Kenneth Hesketh like Guy Woolfenden and Adam Gorb, has kept up a stream of important works over the years. Autumn's Elegy is a transcription of the slow movement of an earlier work for orchestra, of which Masque is the opening movement. Early Hesketh hit is then, and a wonderfully romantic, lyrical piece it is. Like Adam, Ken has a sure sense of architecture, of the tension and release which is so important in a work whether in a traditional or contemporary idiom. A long sinuous line for solo euphonium, joined by others on occasion, builds to the first climax, out of which emerges a poignant oboe solo. Like the Gorb, this work is also about ten minutes and also mainly in a slow 4/4, but the wealth of ideas and the warmth of the scoring and textures carries the movement forward.
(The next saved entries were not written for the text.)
-- ==== Sys2Proof/Word.lean ====
section
/-! DEFINITION. The word types of B64CORE (spec/00_scope.md R5, R6): every value is an unsigned
number of a stated width. -/

namespace Sys2Proof

/-- A raw byte, a character cell or a lane of a command word: 8 bits (R5 `BYTEW`, `CHARW`). -/
abbrev Byte := BitVec 8

/-- A symbol value 0..63: 6 bits (R5 `SYMW`). -/
abbrev Sym := BitVec 6

/-- A command word or a result word: 40 bits (R5 `CWW`, `RWW`). -/
abbrev Word40 := BitVec 40

/-- The width of `ILEN`, `POS`, `OLEN`: 32 bits (R5 `LENW`). -/
abbrev Len := BitVec 32

/-- `ceil(n / 3)`, the number of encode blocks of a message of `n` bytes (R5, R96). -/
def ceilThird (n : Nat) : Nat := (n + 2) / 3

end Sys2Proof
end

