-- ==== Sys2Proof/Machine/Sequencer.lean ====
section
/-! DEFINITION. Which step of a run is enabled (spec/42_encoder.md R94, R95, R99;
spec/43_decoder.md R110, R111, R118), and the idle block (spec/60_exceptions.md R138). -/

namespace Sys2Proof.Machine

/-- The one enabled step of a run while `STATUS = BUSY`: the block step of the mode while
`POS < ILEN`, the finish step at `POS = ILEN` (R17, R99, R118). -/
def sequencerStep (s : State) : StepResult :=
  if s.pos.toNat < s.ilen.toNat then
    match s.mode with
    | .enc => encodeBlockStep s
    | .dec => decodeBlockStep s
  else if s.pos = s.ilen then
    match s.mode with
    | .enc => encodeFinishStep s
    | .dec => decodeFinishStep s
  else .fault .noStepEnabled

/-- A step in which the host makes no move: the enabled step of a run is taken (R149); with no run in
progress the block keeps all its state (R138). -/
def unattendedStep (s : State) : StepResult :=
  if s.status = .busy then sequencerStep s else .next (silent s)

end Sys2Proof.Machine
end

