-- ==== Sys2Proof/Certificates/Slice0/Obligations.lean ====
section
/-! DEFINITION. The statements for the provers, each with the rule of spec/ it formalises. -/

open Sys2Proof Sys2Proof.Machine

/-! ## Encoding (spec/30_encoding.md) -/

/-- Words of section 8 and of spec/95_test_vectors.md, one or more per family, decode to the commands
they are written for. -/
def Obligations.TableWordsDecodeToTheirCommands : Prop :=
  decode 0x0000000018 = .ok (.charfor 24) ∧
  decode 0x1000000059 = .ok (.valuefor 0x59) ∧
  decode 0x2000000000 = .ok .padchar ∧
  decode 0x4261620000 = .ok (.gather 2 0x61 0x62 0) ∧
  decode 0x5218104055 = .ok (.scatter 2 24 16 0x40 0x55) ∧
  decode 0x8361626300 = .ok (.encblk 3 0x61 0x62 0x63) ∧
  decode 0x9159513D3D = .ok (.decblk true 0x59 0x51 0x3D 0x3D) ∧
  decode 0xC000000003 = .ok (.encode 3) ∧
  decode 0xD000000004 = .ok (.decode 4)

/-- Decoding the word of a command gives the command back, with every operand (R53, R54, R56). -/
def Obligations.DecodeOfEncodeIsTheCommand : Prop :=
  ∀ i : Instr, i.wf = true → decode (encode i) = .ok i

/-- A word that decodes is the word of its command, so no bit of it is dropped; and the command is
well formed (R50, R56). -/
def Obligations.EncodeOfDecodeIsTheWord : Prop :=
  ∀ (w : Word40) (i : Instr), decode w = .ok i → i.wf = true ∧ encode i = w

/-- The words that decode are exactly those that R55 (a) to (e) do not reserve. -/
def Obligations.WordsThatDecodeAreTheUnreserved : Prop :=
  ∀ w : Word40, (∃ i, decode w = .ok i) ↔ ¬ ReservedWord w

/-- R55: a reserved word that the host presents is refused in every state, the length check of (f)
among the causes. A refusal has no next state and so no effect. -/
def Obligations.ReservedWordsAreRefused : Prop :=
  ∀ (s : State) (w : Word40) (rest : List HostAction), s.host = .present w :: rest →
    (ReservedWord w → ∃ why, step s = .refused (.reserved why)) ∧
    (¬ ReservedWord w → LengthTooLarge s.cfg.maxLen w → step s = .refused .lengthAboveMaxlen)

/-- A step in which the host presents a word that decodes to `i` is the execution of `i`, in the state
from which the move has been taken. -/
def Obligations.StepRunsThePresentedCommand : Prop :=
  ∀ (s : State) (w : Word40) (i : Instr) (rest : List HostAction),
    s.host = .present w :: rest → decode w = .ok i → step s = exec i { s with host := rest }

/-- An absent lane never affects what a command does (R56). -/
def Obligations.AbsentLanesAreIgnored : Prop :=
  ∀ (s : State) (b0 b1 b2 x1 x2 x3 : Byte) (n : BitVec 2) (m : BitVec 3) (l0 l1 l2 l3 : Byte),
    (n.toNat ≤ 2 → exec (.gather n b0 b1 b2) s = exec (.gather n b0 b1 x2) s ∧
      exec (.encblk n b0 b1 b2) s = exec (.encblk n b0 b1 x2) s) ∧
    (n = 1 → exec (.gather n b0 b1 b2) s = exec (.gather n b0 x1 x2) s ∧
      exec (.encblk n b0 b1 b2) s = exec (.encblk n b0 x1 x2) s) ∧
    (m.toNat ≤ 3 → exec (.scatter m l0 l1 l2 l3) s = exec (.scatter m l0 l1 l2 x3) s) ∧
    (m.toNat ≤ 2 → exec (.scatter m l0 l1 l2 l3) s = exec (.scatter m l0 l1 x2 x3) s)

/-- The 40 bits of a result word, for each kind of result (R51, R62): `Fail` is all zeros, an absent
lane is written as 0, and a success differs from `Fail` in `RW[36]`. -/
def Obligations.ResultWordLayout : Prop :=
  (∀ r : Result, r.word.extractLsb' 37 3 = 0 ∧ (r.word.getLsbD 36 = false ↔ r = .fail)) ∧
  Result.fail.word = 0 ∧
  (∀ c : Byte, (Result.char c).word = 0x10#8 ++ 0#24 ++ c) ∧
  (∀ v : Sym, (Result.value v).word = 0x10#8 ++ 0#26 ++ v) ∧
  (∀ olen : Len, (Result.length olen).word = 0x10#8 ++ olen) ∧
  (∀ a b c d : Byte, (Result.chars [a, b, c, d]).word = 0x10#8 ++ a ++ b ++ c ++ d) ∧
  (∀ a b : Sym, (Result.fields [a, b]).word = 0x12#8 ++ 0#2 ++ a ++ 0#2 ++ b ++ 0#16) ∧
  (∀ a b c : Sym,
    (Result.fields [a, b, c]).word = 0x13#8 ++ 0#2 ++ a ++ 0#2 ++ b ++ 0#2 ++ c ++ 0#8) ∧
  (∀ a b c d : Sym, (Result.fields [a, b, c, d]).word =
    0x14#8 ++ 0#2 ++ a ++ 0#2 ++ b ++ 0#2 ++ c ++ 0#2 ++ d) ∧
  (∀ a : Byte, (Result.bytes [a]).word = 0x11#8 ++ a ++ 0#24) ∧
  (∀ a b : Byte, (Result.bytes [a, b]).word = 0x12#8 ++ a ++ b ++ 0#16) ∧
  (∀ a b c : Byte, (Result.bytes [a, b, c]).word = 0x13#8 ++ a ++ b ++ c ++ 0#8)

/-! ## The pure commands -/

/-- R60: a pure command reads no register and no buffer (its result is the same in every state) and
changes nothing but what it delivers. -/
def Obligations.PureCommandsReadAndWriteNoState : Prop :=
  ∀ i : Instr, Pure i → i.wf = true → ∃ r : Result, ∀ s : State, s.status ≠ .busy →
    exec i s = .next { s with reply := some (.result r) }

/-- R71: `CHARFOR`, by the arms of its pseudocode, on every operand. -/
def Obligations.CharforResult : Prop :=
  ∀ v8 : Byte, decode (0x00000000#32 ++ v8) = .ok (.charfor v8) ∧
    ∃ r : Result,
      (∀ s : State, s.status ≠ .busy →
        exec (.charfor v8) s = .next { s with reply := some (.result r) }) ∧
      (63 < v8.toNat → r = .fail) ∧
      (v8.toNat ≤ 25 → r = .char (BitVec.ofNat 8 (v8.toNat + 65))) ∧
      (25 < v8.toNat → v8.toNat ≤ 51 → r = .char (BitVec.ofNat 8 (v8.toNat + 71))) ∧
      (51 < v8.toNat → v8.toNat ≤ 61 → r = .char (BitVec.ofNat 8 (v8.toNat - 4))) ∧
      (v8 = 62 → r = .char 43) ∧
      (v8 = 63 → r = .char 47) ∧
      (r.ok = false ↔ r = .fail)

/-- R72: `VALUEFOR`, by the arms of its pseudocode, on every operand. -/
def Obligations.ValueforResult : Prop :=
  ∀ c : Byte, decode (0x10000000#32 ++ c) = .ok (.valuefor c) ∧
    ∃ r : Result,
      (∀ s : State, s.status ≠ .busy →
        exec (.valuefor c) s = .next { s with reply := some (.result r) }) ∧
      (0x41 ≤ c.toNat → c.toNat ≤ 0x5A → r = .value (BitVec.ofNat 6 (c.toNat - 65))) ∧
      (0x61 ≤ c.toNat → c.toNat ≤ 0x7A → r = .value (BitVec.ofNat 6 (c.toNat - 71))) ∧
      (0x30 ≤ c.toNat → c.toNat ≤ 0x39 → r = .value (BitVec.ofNat 6 (c.toNat + 4))) ∧
      (c = 0x2B → r = .value 62) ∧
      (c = 0x2F → r = .value 63) ∧
      (¬ (0x41 ≤ c.toNat ∧ c.toNat ≤ 0x5A) → ¬ (0x61 ≤ c.toNat ∧ c.toNat ≤ 0x7A) →
        ¬ (0x30 ≤ c.toNat ∧ c.toNat ≤ 0x39) → c ≠ 0x2B → c ≠ 0x2F → r = .fail) ∧
      (r.ok = false ↔ r = .fail)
The work was commissioned by a consortium, put together especially as a birthday tribute for this concert by Paul Hindmarsh, Wind Editor for Faber who will publish it later this year.
The Manchester Evening News covered the concert and spoke of Love Transforming as a fascinating exploration of timbres and spatial effects with some performers around the room or up in a gallery and two of them singing as well as playing their instruments it was both evocative and a model of how to write clearly and imaginatively for unusual textures.
The second was Autumn's Elegy by Kenneth Hesketh, music of warmth, richness and affection.
Three concerti completed the programme, the Bennett Trumpet Concerto written twenty years ago in 1993, Musgrave's haunting Marimba Concerto premiered in 1994 and Roxburgh's heartfelt An Elegy for Ur dating from 2006. Journey through a Japanese Landscape was commissioned for Dame Evelyn Glennie and is essentially a marimba concerto, each movement introduced by glissandi on chimes, each based on a set of haiku and each descriptive of one of the four seasons, excellently played by the RNCM Head of Percussion, Simone Rebello. Clark Rundell, who conducted the Musgrave, and Mark Heron who conducted the other two works, are of course vastly experienced in handling wind ensemble, and only occasionally were there problems of balance here and in the Roxburgh.
Paul Goodey, Head of School of Wind and Percussion, gave a remarkable performance on the Roxburgh, playing from memory with extraordinary sang froid and technical brilliance, capturing all of the elusive emotional moods of this wonderful addition to the concerto repertoire. The College Wind Orchestra coped with all of the difficulties of the work with ease, and provided a brilliant accompaniment to both oboe concerto and the more straightforward Trumpet Concerto. Bennett's work has proved too much of a test for many trumpeters, both in terms of stamina and technique, a real traditional contest between soloist and orchestra, but John Miller, who played it last at my 60th birthday at the Barbican, was more than equal to the challenge.
Superb performances then by the RNCM Head of School and Heads of Percussion and Brass, great conducting by Clark and Mark, and a wonderful birthday cake for everyone after the concert, completed my 75th year; a huge thank you.